First the question is What makes a law a law? A law as discussed here is not like a law in physics or a law defined by legal, a set of rules enforced by government. Laws as discussed here are rather theories and hypotheses that try to explain the future based on observations in the past. To become a law, not just thoughts or ideas are sufficient, real data is necessary. Based on data, a formula can be derived which can predict the future at least near term. And this post covers three laws from IT, that tries to explain the future of available computing power.
Gordon Moore, founder of Intel, predicted in 1965 a doubling of components on integrated circuits every two years. Since integrated circuits were pretty new at this time, this statement was not based on empirical data, but still the predicted forecast held pretty well and is now known as Moore’s Law.
The complexity for minimum component costs has increased at a rate of roughly a factor of two per year. Certainly over the short term this rate can be expected to continue, if not to increase. Over the longer term, the rate of increase is a bit more uncertain, although there is no reason to believe it will not remain nearly constant for at least 10 years.https://newsroom.intel.com/wp-content/uploads/sites/11/2018/05/moores-law-electronics.pdf
And almost for 50 years, Moore’s Law still holds its predictions of the future. On wikipedia a list of CPUs with the corresponding number of transistors can be found (visualized below). It starts with an Intel 4004 (checkout the video of Robert Noyce in The Man behind the Microchip) which had 2,250 transistors and the leader of the list is an Apple M1 Ultra with a whooping 114,000,000,000. Improvements in the manufacturing are obvious: Intel 4004 was produced with 10,000nm and the latest Apple with 5nm, which brought the density from 188 transistors/mm2 to 135,600,000 transistors/mm2.
And as a comparison between the Intel 4004 and the Apple M1 Ultra demonstrates, it not only an improvement of the manufacturing process. Semiconductor manufacturers did everything to increase the power of CPUs, like adding more and more cores onto one chip (Apple M1 Ultra has 2×10 cores). So approximately every two years we get new CPUs that are smaller, faster, and more energy efficient.

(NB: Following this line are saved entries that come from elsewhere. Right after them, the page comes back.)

/-! ## The validation of a table (R97) -/

/-- VALIDATE while no validation runs notes the table at TRF_TBL_ADDR. -/
theorem Dev.poke_tblCmd {d : Dev} {r : Requester} (hmay : d.mayWrite r TRF_TBL_CMD = true) (hidle : d.trf.job = none) :
    d.poke r TRF_TBL_CMD 1 = ({ d with trf := { d.trf with job := some (d.rd64 TRF_TBL_ADDR_LO) } } : Dev).answer 0 := by
  have hnamed := d.named_page (p := pTRF) (off := 0x128) (by decide) (by decide) (by decide) rfl
  have hblock : d.blockWrite r TRF_TBL_CMD 1 = .done { d with trf := { d.trf with job := some (d.rd64 TRF_TBL_ADDR_LO) } } := by
    show trfWrite d r 0x128 1 = _
    unfold trfWrite
    simp [hidle]
  refine (Dev.poke_l (a := TRF_TBL_CMD) 1 rfl rfl hnamed hmay rfl rfl rfl).trans ?_
  rw [Nat.mod_eq_of_lt (by decide : 1 < 2 ^ 32), hblock]
  rfl

/-- No validation runs any longer. -/
def Dev.tblStopped (d : Dev) : Dev := { d with trf := { d.trf with job := none } }

/-- The lowest failing scheme of the table at base, with its code and offset. -/
def Dev.tblFault (d : Dev) (base : Nat) : Option (Nat × Nat × Nat) :=
  (List.range 256).findSome? fun k => (d.checkScheme (base + 0x2000 * k)).map fun f => (k, f.1, f.2)

/-- The table at base has passed: result 0, and its address stands in TRF_TBL_OK. -/
def Dev.tblPassed (d : Dev) (base : Nat) : Dev := (d.wr TRF_TBL_STAT 0).wr64 TRF_TBL_OK_LO base

theorem Dev.rd_tblPassed_stat (d : Dev) (base : Nat) : (d.tblPassed base).rd TRF_TBL_STAT = 0 :=
  (Dev.rd_wr64_other _ _ (by decide) (by decide)).trans (Dev.rd_wr_lt _ (by decide))

theorem Dev.rd_tblPassed_other (d : Dev) (base : Nat) {a : Nat} (hstat : a ≠ TRF_TBL_STAT) (hlo : a ≠ TRF_TBL_OK_LO)
    (hhi : a ≠ TRF_TBL_OK_HI) : (d.tblPassed base).rd a = d.rd a :=
  (Dev.rd_wr64_other _ _ hlo hhi).trans (Dev.rd_wr_other _ _ hstat)

section
variable {d : Dev} {base : Nat} (hjob : d.trf.job = some base)
include hjob

theorem Dev.trfValidated_passed (hdram : inDram base 0x200000 = true) (hgood : d.tblStopped.tblFault base = none) :
    d.trfValidated = d.tblStopped.tblPassed base := by
  unfold Dev.tblFault Dev.tblStopped at hgood
  unfold Dev.trfValidated outside
  simp only [hjob, hdram, hgood, Bool.not_true, Bool.false_eq_true, if_false]
  rfl

theorem Dev.trfValidated_failed {k code off : Nat} (hdram : inDram base 0x200000 = true)
    (hbad : d.tblStopped.tblFault base = some (k, code, off)) :
    d.trfValidated = d.tblStopped.wr TRF_TBL_STAT (2 * code + 256 * k + 65536 * off) := by
  unfold Dev.tblFault Dev.tblStopped at hbad
  unfold Dev.trfValidated outside
  simp only [hjob, hdram, hbad, Bool.not_true, Bool.false_eq_true, if_false]
  rfl

/-- A table outside DRAM fails with RANGE at its first byte. -/
theorem Dev.trfValidated_outside (hout : inDram base 0x200000 = false) : d.trfValidated = d.tblStopped.wr TRF_TBL_STAT 6 := by
  unfold Dev.trfValidated outside
  simp only [hjob, hout, Bool.not_false, if_true]
  rfl

end

/-! ## The switch map (R109) -/

/-- Scheme k's bit of TRF_SWITCH_MAP is set. -/
def Dev.markSwitch (d : Dev) (k : Nat) : Dev := d.wr (TRF_SWITCH_MAP (k / 32)) (d.rd (TRF_SWITCH_MAP (k / 32)) ||| 2 ^ (k % 32))

/-- Scheme k's bit of TRF_SWITCH_MAP. -/
def Dev.switchMark (d : Dev) (k : Nat) : Bool := (d.rd (TRF_SWITCH_MAP (k / 32))).testBit (k % 32)

theorem Dev.rd_markSwitch_same (d : Dev) (k : Nat) :
    (d.markSwitch k).rd (TRF_SWITCH_MAP (k / 32)) = d.rd (TRF_SWITCH_MAP (k / 32)) ||| 2 ^ (k % 32) :=
  Dev.rd_wr_lt _ (Nat.or_lt_two_pow (d.rd_lt _) (Nat.pow_lt_pow_right (by decide) (Nat.mod_lt _ (by decide))))

theorem Dev.switchMark_markSwitch_same (d : Dev) (k : Nat) : (d.markSwitch k).switchMark k = true := by
  unfold Dev.switchMark
  rw [Dev.rd_markSwitch_same, Nat.testBit_or, Nat.testBit_two_pow_self, Bool.or_true]

/-- A mark that stands is not taken away by another. -/
theorem Dev.switchMark_markSwitch_of_marked {d : Dev} {k : Nat} (j : Nat) (h : d.switchMark k = true) :
    (d.markSwitch j).switchMark k = true := by
  unfold Dev.switchMark at h ⊢
  by_cases hword : k / 32 = j / 32
  · rw [hword] at h ⊢
    rw [Dev.rd_markSwitch_same, Nat.testBit_or, h, Bool.true_or]
  · have hother : TRF_SWITCH_MAP (k / 32) ≠ TRF_SWITCH_MAP (j / 32) := fun hsame =>
      hword (Nat.eq_of_mul_eq_mul_left (by decide) (Nat.add_left_cancel hsame))
    rw [Dev.markSwitch, Dev.rd_wr_other _ _ hother]
    exact h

Rose’s Law is named after Geordie Rose, now founder and CEO at Sanctuary.ai, during his time as CTO of D-Wave. D-Wave is a now well-known big player in quantum technology and as you can guess, Rose’s Law is not related to the classical CPUs, it is all about predicting the growth for quantum computers (or QPU). Compared to classical CPUs, the quantum computers work with qubits instead of bits.
And similar to Moore’s Law, the growth of number of qubits was expected to double every two years and the comparison of D-Waves systems could be used of proof. A roadmap of IBM shows that this law was even too pessimistic.
Sound’s good except that you cannot simply compare D-Wave’s and IBM’s system. Both use qubits, both are quantum computers, but both are different. D-Wave is using annealing approach whereas IBM is circuit based. Saying that D-Wave is better than IBM is like saying that oranges are better thaen apples.
And to solve this problem, different approaches are used. Scientists try to find a metric which can be used for all types of systems. On has been defined by IBM itself and is called quantum volume which considers the number of qubits, the depth of a possible circuit, fidelity, the error rate,… of the system and reduces it to one single metric, which is supposed to double every year. Quantum volume itself was superseded by CLOPS, a metric that describes Circuit Layer Operations Per Second (similar to the FLOPS or OPS for classical computers).
However, the field of quantum computing is still very young and benchmarking quantum computers is even younger. A widely accepted benchmark for quantum computer is still to come.
Hartmut Neven, director of engineering at Google, proposed in 2018 a law the forecasts a ‘doubly exponential’ growth compared to classical architectures. This means that the power of a quantum computer is expected to grow by the powers of powers of 2, e.g. by 2^(2^1)=4, 2^(2^2)=2^4 =16, 2^(2^3)=2^8 =256,… compared to normal computers. There are two explanations for the assumed ‘doubly exponential’ growth:
- Qubits can be in superposition and entangled and this allows quantum computers with e.g., 3 qubits to have the same computing power as a classical computer with 8 bits. Or with 4 qubits you would need 16 bits.
- Another factor are the fast improvements of qubits. Number of qubits available on one chip are rising (see chart above) and also the error rates, connectivity… is improved.
This law is very new and concrete data is still missing. And not everyone is completely convinced that Neven’s Law is really a law or some are even cautious. And the same as for Rose’s Law, the question is if the bare number of qubits is really sufficient to compare performance.
Maybe it is just an observation, but maybe it is the new law to describe the rise of quantum computing?
Moore’s Law has proven track record for many years now, Rose’s Law and Neven’s Law are the new kids on the block for the new quantum computing area. But it will be fascinating to see how the field of quantum computing evolves and what laws will be derived by the observations. Quantum computing won’t be become boring soon.